Another positive outcome: “I think the group that participated in the cabaret now feel more connected to one another and have a greater understanding and appreciation of one another’s skills and contributions than groups that have met in person all semester long.”
The show must go on(line)
Cassano was able to transition her theatre and acting classes to a remote format, with some courses proving more challenging than others to teach from afar.
“Intro to Theatre students were already planning to do group projects when they returned, so it was easy enough for me to give them extra time to meet on Zoom,” Cassano said. “I recorded my own videos they could use as an example, set up discussion threads, and was able to do a few online exams. All in all, it went smoothly.”
Cassano’s musical theatre students worked on solo projects and, in an unusual way, benefitted from one aspect of the COVID shutdown. “One of the nice things was that many different outlets released recordings of live performances online, so my students had access to many more musicals than they would normally have,” she said.
Fundamentals of Acting was a more challenging class to teach remotely. “It’s hard to demonstrate more detailed acting methods for them,” she said. But, again, the collective problem inspired global collaboration. “A large number of theatre professionals created Facebook group
pages where we could share remote teaching methods and ideas,” she said.
Ultimately the biggest hardship for Cassano and her students was canceling the spring musical they had worked so hard on. They have tentative plans to perform it in the fall, if guidelines allow. “I spoke with each of the seniors who were cast in the show and decided if they could swing it, they could participate in the show if we are able to do it in the fall.”
Making beautiful music remotely
A band or ensemble is literally a group of people making music together. What do you do when those people can’t be in thesame room, city, or state?

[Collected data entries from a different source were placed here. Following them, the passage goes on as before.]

/-! failDecode -/

@[simp] theorem failDecode_phase (s : State) : (failDecode s).phase = s.phase := rfl
@[simp] theorem failDecode_done (s : State) : (failDecode s).done = s.done := rfl
@[simp] theorem failDecode_err (s : State) : (failDecode s).err = s.err := rfl
@[simp] theorem failDecode_treeValid (s : State) : (failDecode s).treeValid = s.treeValid := rfl
@[simp] theorem failDecode_lastOp (s : State) : (failDecode s).lastOp = s.lastOp := rfl
@[simp] theorem failDecode_errCode (s : State) : (failDecode s).errCode = s.errCode := rfl
@[simp] theorem failDecode_irqEn (s : State) : (failDecode s).irqEn = s.irqEn := rfl
@[simp] theorem failDecode_irqStatus (s : State) : (failDecode s).irqStatus = s.irqStatus := rfl
@[simp] theorem failDecode_errInfo (s : State) : (failDecode s).errInfo = s.errInfo := rfl
@[simp] theorem failDecode_symLen (s : State) : (failDecode s).symLen = 0#32 := rfl
@[simp] theorem failDecode_byteLen (s : State) : (failDecode s).byteLen = s.byteLen := rfl
@[simp] theorem failDecode_encBits (s : State) : (failDecode s).encBits = 0#32 := rfl
@[simp] theorem failDecode_pad (s : State) : (failDecode s).pad = 0#4 := rfl
@[simp] theorem failDecode_nleaf (s : State) : (failDecode s).nleaf = s.nleaf := rfl
@[simp] theorem failDecode_nnode (s : State) : (failDecode s).nnode = s.nnode := rfl
@[simp] theorem failDecode_root (s : State) : (failDecode s).root = s.root := rfl
@[simp] theorem failDecode_ctSel (s : State) : (failDecode s).ctSel = s.ctSel := rfl
@[simp] theorem failDecode_nodeSel (s : State) : (failDecode s).nodeSel = s.nodeSel := rfl
@[simp] theorem failDecode_freq (s : State) : (failDecode s).freq = s.freq := rfl
@[simp] theorem failDecode_ct (s : State) : (failDecode s).ct = s.ct := rfl
@[simp] theorem failDecode_node (s : State) : (failDecode s).node = s.node := rfl
@[simp] theorem failDecode_symBuf (s : State) : (failDecode s).symBuf = { draw := s.draws, cells := [] } := rfl
@[simp] theorem failDecode_byteBuf (s : State) : (failDecode s).byteBuf = s.byteBuf := rfl
@[simp] theorem failDecode_params (s : State) : (failDecode s).params = s.params := rfl
@[simp] theorem failDecode_events (s : State) : (failDecode s).events = s.events := rfl
@[simp] theorem failDecode_responses (s : State) : (failDecode s).responses = s.responses := rfl
@[simp] theorem failDecode_draws (s : State) : (failDecode s).draws = s.draws + 1 := rfl

/-! resetEvent -/

@[simp] theorem resetEvent_phase (s : State) : (resetEvent s).phase = .idle := rfl
@[simp] theorem resetEvent_done (s : State) : (resetEvent s).done = false := rfl
@[simp] theorem resetEvent_err (s : State) : (resetEvent s).err = false := rfl
@[simp] theorem resetEvent_treeValid (s : State) : (resetEvent s).treeValid = false := rfl
@[simp] theorem resetEvent_lastOp (s : State) : (resetEvent s).lastOp = 0#4 := rfl
@[simp] theorem resetEvent_errCode (s : State) : (resetEvent s).errCode = none := rfl
@[simp] theorem resetEvent_irqEn (s : State) : (resetEvent s).irqEn = 0#2 := rfl
@[simp] theorem resetEvent_irqStatus (s : State) : (resetEvent s).irqStatus = 0#2 := rfl
@[simp] theorem resetEvent_errInfo (s : State) : (resetEvent s).errInfo = 0#32 := rfl
@[simp] theorem resetEvent_symLen (s : State) : (resetEvent s).symLen = 0#32 := rfl
@[simp] theorem resetEvent_byteLen (s : State) : (resetEvent s).byteLen = 0#32 := rfl
@[simp] theorem resetEvent_encBits (s : State) : (resetEvent s).encBits = 0#32 := rfl
@[simp] theorem resetEvent_pad (s : State) : (resetEvent s).pad = 0#4 := rfl
@[simp] theorem resetEvent_nleaf (s : State) : (resetEvent s).nleaf = 0#9 := rfl
@[simp] theorem resetEvent_nnode (s : State) : (resetEvent s).nnode = 0#9 := rfl
@[simp] theorem resetEvent_root (s : State) : (resetEvent s).root = noneIndex := rfl
@[simp] theorem resetEvent_ctSel (s : State) : (resetEvent s).ctSel = 0#8 := rfl
@[simp] theorem resetEvent_nodeSel (s : State) : (resetEvent s).nodeSel = 0#9 := rfl
@[simp] theorem resetEvent_freq (s : State) : (resetEvent s).freq = [] := rfl
@[simp] theorem resetEvent_ct (s : State) : (resetEvent s).ct = [] := rfl
@[simp] theorem resetEvent_node (s : State) : (resetEvent s).node = { draw := s.draws, cells := [] } := rfl
@[simp] theorem resetEvent_symBuf (s : State) : (resetEvent s).symBuf = { draw := s.draws, cells := [] } := rfl
@[simp] theorem resetEvent_byteBuf (s : State) : (resetEvent s).byteBuf = { draw := s.draws, cells := [] } := rfl
@[simp] theorem resetEvent_params (s : State) : (resetEvent s).params = s.params := rfl
@[simp] theorem resetEvent_events (s : State) : (resetEvent s).events = s.events := rfl
@[simp] theorem resetEvent_responses (s : State) : (resetEvent s).responses = s.responses := rfl
@[simp] theorem resetEvent_draws (s : State) : (resetEvent s).draws = s.draws + 1 := rfl

end Sys2Proof.Machine
end

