theorem exec_decode_of_emits {p : List Bool} {xs : List Byte} (hh : HeaderOk s) (hp : IsPayload s p) (hx : Emits s p xs)
    (hl : xs.length ≤ s.params.symBufSize) : exec .decode s = .next (complete { symWriteAll 0 xs s with
      symLen := BitVec.ofNat 32 xs.length
      encBits := BitVec.ofNat 32 p.length
      pad := BitVec.ofNat 4 (byteRead s 0).toNat }) := by
  rw [exec, execDecode_of_headerOk hh hp, greedyWalk_of_emits hx hl]

end

/-- Every DECODE error leaves the state of R241: the completion with it from the state that a failed DECODE leaves. -/
theorem exists_of_exec_decode_eq_completeErr {s : State} {e : CmdError} {info : Nat}
    (h : exec .decode s = .next (completeErr e (BitVec.ofNat 32 info) (failDecode s))) :
    ∃ t, exec .decode s = .next t ∧ (∀ i, symRead t i = Config.freeSymbol s.draws i) ∧
      t = { s with
        symBuf := t.symBuf, draws := s.draws + 1, symLen := 0#32, encBits := 0#32, pad := 0#4, phase := .idle,
        done := true, err := true, errCode := some e, errInfo := BitVec.ofNat 32 info, irqStatus := s.irqStatus ||| 3#2 } :=
  ⟨_, h, symRead_failDecode s, rfl⟩

/-! The statements on one DECODE. -/

/-- Settles O42: BYTE_LEN = 0 is the success without a walk. -/
theorem decodeOfEmptySequence : Obligations.DecodeOfEmptySequence := fun _ => exec_decode_of_empty

/-- Settles O41: each error is the completion with it from the state that a failed DECODE leaves. -/
theorem decodeInputErrors : Obligations.DecodeInputErrors := by
  intro s e info h h'
  refine exists_of_exec_decode_eq_completeErr ?_
  obtain ⟨hlen, rfl, rfl⟩ | ⟨hlen, hne, hh, rfl, rfl⟩ | ⟨hlen, hone, hpos, hle, rfl, rfl⟩ := h'
  · rw [exec_decode_of_tooLong hlen, BitVec.ofNat_toNat, BitVec.setWidth_eq]
  · exact exec_decode_of_badHeader hlen hne hh
  · exact exec_decode_of_headerOnly hlen hone hpos hle

/-- Settles O43: the walk answers the symbols emitted, and they are written to SYM_BUF from index 0 on. -/
theorem decodeEmitsSymbols : Obligations.DecodeEmitsSymbols := by
  intro s p xs hh hp hx hl
  refine ⟨_, exec_decode_of_emits hh hp hx hl, fun i x hi => ?_, fun i hi => ?_, rfl⟩
  · have hlt : i < xs.length := (List.getElem?_eq_some_iff.mp hi).1
    refine (symRead_symWriteAll 0 i xs s).trans ((if_pos ⟨Nat.zero_le _, by omega⟩).trans ?_)
    rw [Nat.sub_zero, List.getD_eq_getElem?_getD, hi, Option.getD_some]
  · exact (symRead_symWriteAll 0 i xs s).trans (if_neg (by omega))

/-- Settles O44: after the symbols emitted the walk stops at the bits c, in one of its four ways. -/
theorem decodeWalkErrors : Obligations.DecodeWalkErrors := by
  intro s p₁ xs c rest e hh hp hx hl hc hstop
  rw [List.append_assoc] at hp
  refine exists_of_exec_decode_eq_completeErr (exec_decode_of_walkError hh hp hx hl ?_)
  obtain ⟨hr, ⟨x, y, hxy, hmx, hmy⟩, rfl⟩ | ⟨hr, ⟨x, hm⟩, hfull, rfl⟩ | ⟨hr, hm, hlive, rfl⟩ | ⟨hu, rfl, rfl⟩ := hstop
  · exact greedyWalk_of_ambiguous hr hxy hmx hmy _ _ _ _
  · exact greedyWalk_of_full hr hm hfull _ _
  · exact greedyWalk_of_noMatch hr hm hlive _ _ _ _
  · rw [List.append_nil]
    exact greedyWalk_of_residue hu hc _ _ _

/-! The stripped padding bits (44_decoder.md R243). -/

/-- The payload reads neither the header nor the last h bits of the last byte. -/
theorem IsPayload.of_agree {s t : State} {p : List Bool} (h : IsPayload s p) (hlen : t.byteLen = s.byteLen)
    (hhead : byteRead t 0 = byteRead s 0) (hinit : ∀ j, j + 1 < s.byteLen.toNat → byteRead t j = byteRead s j)
    (hlast : ∀ k, (byteRead s 0).toNat ≤ k → k < 8 →
      (byteRead t (s.byteLen.toNat - 1)).getLsbD k = (byteRead s (s.byteLen.toNat - 1)).getLsbD k) : IsPayload t p := by
  obtain ⟨hp, hbits⟩ := h
  rw [IsPayload, hlen, hhead]
  refine ⟨hp, fun k hk => ?_⟩
  rw [hbits k hk]
  rcases Nat.lt_or_ge (k / 8 + 2) s.byteLen.toNat with hlt | hge
  · rw [hinit _ hlt]
  · rw [show k / 8 + 1 = s.byteLen.toNat - 1 by omega, hlast (7 - k % 8) (by omega) (by omega)]

/-- Settles O45: both sequences have one header and one payload, so the walk is the same. -/
theorem decodeIgnoresPaddingBits : Obligations.DecodeIgnoresPaddingBits := by
  intro s t b hh ht hinit hlast
  obtain ⟨hlen, htwo, hpos, hle⟩ := hh
  have hhead : byteRead { s with byteBuf := b } 0 = byteRead s 0 := hinit 0 (by omega)
  have hh' : HeaderOk { s with byteBuf := b } := ⟨hlen, htwo, by rwa [hhead], by rwa [hhead]⟩
  have hp : IsPayload s (payloadBits s s.byteLen.toNat (byteRead s 0).toNat) := isPayload_iff.mpr rfl
  have hp' : IsPayload { s with byteBuf := b } (payloadBits s s.byteLen.toNat (byteRead s 0).toNat) :=
    hp.of_agree rfl hhead hinit hlast
  have hcodes : codedSymbols { s with byteBuf := b } = codedSymbols s := rfl
  rw [exec, execDecode_of_headerOk ⟨hlen, htwo, hpos, hle⟩ hp] at ht
  rw [exec, execDecode_of_headerOk hh' hp', hhead, hcodes]
  cases hw : greedyWalk (codedSymbols s) s.params.symBufSize (payloadBits s s.byteLen.toNat (byteRead s 0).toNat) 0 [] 0 [] with
  | error e => rw [hw] at ht; cases ht; rfl
  | ok xs => rw [hw] at ht; cases ht; rfl

/-! Round trips (44_decoder.md R242). -/

section
variable {s : State} (h : PrefixFree s)
include h

theorem PrefixFree.eq_of_isPrefix {x y : Byte} (hx : HasCode s x) (hy : HasCode s y) (hp : codeOf s x <+: codeOf s y) : x = y := by
  by_contra hxy
  exact h x y hxy hx hy hp

theorem PrefixFree.matches_codeOf_iff {x : Byte} (hx : HasCode s x) (y : Byte) : Matches s (codeOf s x) y ↔ y = x := by
  refine ⟨fun ⟨hl, hc⟩ => h.eq_of_isPrefix (fun hy => codeOf_ne_nil hx ?_) hx (hc ▸ List.prefix_refl _), ?_⟩
  · rw [← List.length_eq_zero_iff, ← hl, hy]
    rfl
  · rintro rfl
    exact ⟨(length_codeOf s y).symm, rfl⟩

/-- Where no code begins with another the walk accumulates a code up to its last bit (44_decoder.md R242). -/
theorem PrefixFree.resolvesAt_codeOf {x : Byte} (hx : HasCode s x) : ResolvesAt s (codeOf s x) := by
  refine ⟨codeOf_ne_nil hx, fun n hn hle => ?_⟩
  rw [List.length_dropLast] at hle
  have htake : (codeOf s x).dropLast.take n = (codeOf s x).take n := by
    rw [List.dropLast_eq_take, List.take_take, Nat.min_eq_left hle]
  have hlen : ((codeOf s x).take n).length = n := List.length_take_of_le (by omega)
  rw [htake]
  refine ⟨fun y ⟨hl, hc⟩ => ?_, x, ?_, by rw [hlen]⟩
  · have hy : HasCode s y := fun hy => by
      rw [hlen, hy] at hl
      exact hn.ne hl
    cases h.eq_of_isPrefix hy hx (hc ▸ List.take_prefix _ _)
    rw [hlen, ← length_codeOf] at hl
    omega
  · rw [hlen, ← length_codeOf]
    omega

/-- Where no code begins with another the walk of the codes of some symbols emits these symbols (44_decoder.md R242). -/
theorem PrefixFree.emits_encodedBits {xs : List Byte} (hxs : ∀ x ∈ xs, HasCode s x) : Emits s (encodedBits s xs) xs := by
  induction xs with
  | nil => exact .nil
  | cons x xs ih =>
    have hx : HasCode s x := hxs x (List.mem_cons_self)
    exact .cons _ x _ xs (h.resolvesAt_codeOf hx) (h.matches_codeOf_iff hx) (ih fun y hy => hxs y (List.mem_cons_of_mem _ hy))

end

/-- With the table of `s`, the walk of E emits the input of ENCODE. -/
theorem PrefixFree.emits_inputCode {s u : State} (h : PrefixFree s) (hc : InputCoded s) (hct : u.ct = s.ct) :
    Emits u (inputCode s) (inputSymbols s s.symLen.toNat) := by
  have hread : ctRead u = ctRead s := funext (ctRead_congr hct)
  have hcode : codeOf u = codeOf s := funext (codeOf_congr hct)
  have hfree : PrefixFree u := by simpa only [PrefixFree, HasCode, hread, hcode] using h
  have hemits := hfree.emits_encodedBits (xs := inputSymbols s s.symLen.toNat) fun x hx => by
    rw [HasCode, hread]
    exact firstUncoded_eq_none.mp (firstUncoded_of_inputCoded hc) x hx
  rwa [encodedBits, hcode, ← encodedBits, encodedBits_inputSymbols] at hemits

/-- The bits that ENCODE packed are the payload that DECODE reads (30_encoding.md R108 to R111). -/
theorem isPayload_of_exec_encode {s t : State} (hp : s.params.WellFormed) (h : exec .encode s = .next t) (ht : t.err = false) :
    HeaderOk t ∧ (byteRead t 0).toNat = padOf (inputCode s).length ∧ IsPayload t (inputCode s) := by
  obtain ⟨hc, hb⟩ := inputCoded_of_exec_encode h ht
  obtain ⟨-, hlen, -⟩ := toNat_results_of_exec_encode hp h ht
  have hparams := (exec_completes h).params
  obtain ⟨u, hu, hhead, hbits, -⟩ := encodeWritesPackedStream s hc hb
  cases hu.symm.trans h
  have hpos := padOf_pos (inputCode s).length
  have hle := padOf_le (inputCode s).length
  have hpad : (byteRead t 0).toNat = padOf (inputCode s).length := by
    rw [hhead, BitVec.toNat_ofNat]
    exact Nat.mod_eq_of_lt (by omega)
  refine ⟨⟨by rw [hlen, hparams]; exact hb, by omega, by omega, by omega⟩, hpad, ?_, fun k hk => ?_⟩
  · rw [hlen, hpad, padOf]
    omega
  · rw [hbits (k / 8 + 1) (k % 8) (by omega) (by omega), show 8 * (k / 8 + 1) + k % 8 = 8 + k by omega, List.append_assoc,
      List.getD_append_right _ _ _ _ (by rw [length_bitsOf]; omega), length_bitsOf, Nat.add_sub_cancel_left,
      List.getD_append _ _ _ _ hk, List.getD_eq_getElem _ _ hk, List.getElem?_eq_getElem hk]

/-- Settles O46: the payload is the codes of the input, and the walk of these emits the input. -/
theorem decodeInvertsEncode : Obligations.DecodeInvertsEncode := by
  intro s t u hp hfree _ h ht hct hbytes hlen hparams
  obtain ⟨hc, -⟩ := inputCoded_of_exec_encode h ht
  obtain ⟨hbits, -, hpad⟩ := toNat_results_of_exec_encode hp h ht
  obtain ⟨hh, hhead, hpayload⟩ := isPayload_of_exec_encode hp h ht
  have hread : byteRead u = byteRead t := funext (byteRead_congr hbytes)
  have hh' : HeaderOk u := by rwa [HeaderOk, hlen, hparams, hread]
  have hpayload' : IsPayload u (inputCode s) := by rwa [IsPayload, hlen, hread]
  have hemits := hfree.emits_inputCode hc (hct.trans ((exec_leavesTables h).ct (by decide) (by decide)))
  have hcount : (inputSymbols s s.symLen.toNat).length = s.symLen.toNat := by simp [inputSymbols]
  have hfits : (inputSymbols s s.symLen.toNat).length ≤ u.params.symBufSize := by
    rw [hcount, hparams, (exec_completes h).params]
    exact hc.1
  obtain ⟨v, hv, hsyms, -, hframe⟩ := decodeEmitsSymbols u _ _ hh' hpayload' hemits hfits
  refine ⟨v, hv, ?_, fun i hi => hsyms i _ (by simp [inputSymbols, hi]), ?_, ?_, by rw [hframe], by rw [hframe]⟩
  · rw [hframe, hcount, BitVec.ofNat_toNat, BitVec.setWidth_eq]
  · rw [hframe, ← hbits, BitVec.ofNat_toNat, BitVec.setWidth_eq]
  · rw [hframe, hread, hhead, ← hpad, BitVec.ofNat_toNat, BitVec.setWidth_eq]

/-- In the table WALK makes of a valid tree, the empty one among them, no code begins with another (42_code_table.md R193,
R197(a)). -/
theorem prefixFree_of_exec_walk {s t : State} (hv : s.treeValid = true) (ha : ArenaHoldsTree s) (h : exec .walk s = .next t) :
    PrefixFree t := by
  by_cases hne : s.nleaf = 0#9
  · obtain ⟨-, -, hroot⟩ | ⟨tr, -, -, hlen, -⟩ := ha
    · obtain ⟨u, hu, habsent, -⟩ := (walkOfSmallTrees s hv).1 hroot
      cases hu.symm.trans h
      exact fun x _ _ hx => absurd (congrArg CtEntry.len (habsent x)) hx
    · rw [hne] at hlen
      exact absurd hlen tr.symbols_length_pos.ne'
  · exact (walkTableProperties s t hv ha hne h).1

/-- With a valid tree WALK completes with success (40_command_control.md R133). -/
theorem err_of_exec_walk {s t : State} (hv : s.treeValid = true) (h : exec .walk s = .next t) : t.err = s.err := by
  obtain ⟨hv', -⟩ | ⟨-, ⟨-, hfault⟩ | ⟨m, -, hs⟩⟩ := execWalk_cases s
  · cases hv'.symm.trans hv
  · cases hfault.symm.trans h
  · cases hs.symm.trans h
    rfl

/-- Settles O47: BUILD makes a valid tree, so no code of WALK's table begins with another, and DECODE inverts ENCODE. -/
theorem decompressInvertsCompress : Obligations.DecompressInvertsCompress := by
  intro s s₁ s₂ s₃ hs ho _ herr _ hbuild hwalk hencode herr₃
  obtain ⟨t, ht, hframe₁, -⟩ := buildCompletes s ho
  cases ht.symm.trans hbuild
  have hvalid : s₁.treeValid = true := by rw [hframe₁]
  obtain ⟨-, -, harena⟩ := execBuild_treeConsistent hbuild
  have hfree := prefixFree_of_exec_walk hvalid (harena hvalid) hwalk
  have hparams : s₂.params = s.params := (exec_completes hwalk).params.trans (exec_completes hbuild).params
  obtain ⟨hbuf₁, hlen₁⟩ := (exec_leavesTables hbuild).syms (by decide)
  obtain ⟨hbuf₂, hlen₂⟩ := (exec_leavesTables hwalk).syms (by decide)
  have hlen : s₂.symLen = s.symLen := hlen₂.trans hlen₁
  have hsym : symRead s₂ = symRead s := funext (symRead_congr (hbuf₂.trans hbuf₁))
  have herr₁ : s₁.err = s.err := by rw [hframe₁]
  have herr₂ : s₂.err = false := (err_of_exec_walk hvalid hwalk).trans (herr₁.trans herr)
  obtain ⟨s₄, hdecode, hlen₄, hsyms, -, -, herr₄, -⟩ :=
    decodeInvertsEncode s₂ s₃ s₃ (hparams ▸ hs.params) hfree herr₂ hencode herr₃ rfl rfl rfl rfl
  rw [hlen, hsym] at hsyms
  exact ⟨s₄, hdecode, herr₄.trans herr₃, hlen₄.trans hlen, hsyms⟩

“I sent band members new music to work on individually,” Viebranz said. “These were short works, about two minutes long. The percussion piece didn’t call for traditional instruments; students could create their own from common household items.”
The initial plan was straightforward (learn the music, record it, send it to Viebranz) and was based on a three-week absence from campus. Once it was determined that the rest of the semester would be remote, Viebranz pivoted.
“Students were presented with an asynchronous project that explored the elements of music through short vocal improvisation on various topics,” he said. “Finished work was uploaded to create a repository of sound files. These were then assembled to create a ‘sound collage,’ with the final product being a four-movement ‘Remote Motet’ on the theme ‘Behrend is …‘”
Viebranz’s students came together, virtually, on the scheduled concert date to see and hear their composition. They closed out the semester with a virtual alma mater, inviting alumni to join current students in creating a performance video for commencement.
Though the virtual performances exceeded Viebranz’s expectations, he looks forward to a return to normal. When they can practice in person again, he plans to play the pieces the students worked on remotely in an effort to bring some closure to the remote experience.
“Conducting to a video camera is an empty, solitary feeling, and recording a single part in isolation is unfulfilling for most,” he said. “A large ensemble is greater than the sum of its parts; it’s our awareness, responsiveness, and collective interaction that turns something technical into something artistic, something human. Music should be personal, but it shouldn’t be lonely.”
Though the virtual performances exceeded Dr. Gary Viebranz’s expectations, he looks forward to a return to normal. When they can practice in person again, he plans to play the pieces students worked on remotely to bring closure to the remote experience.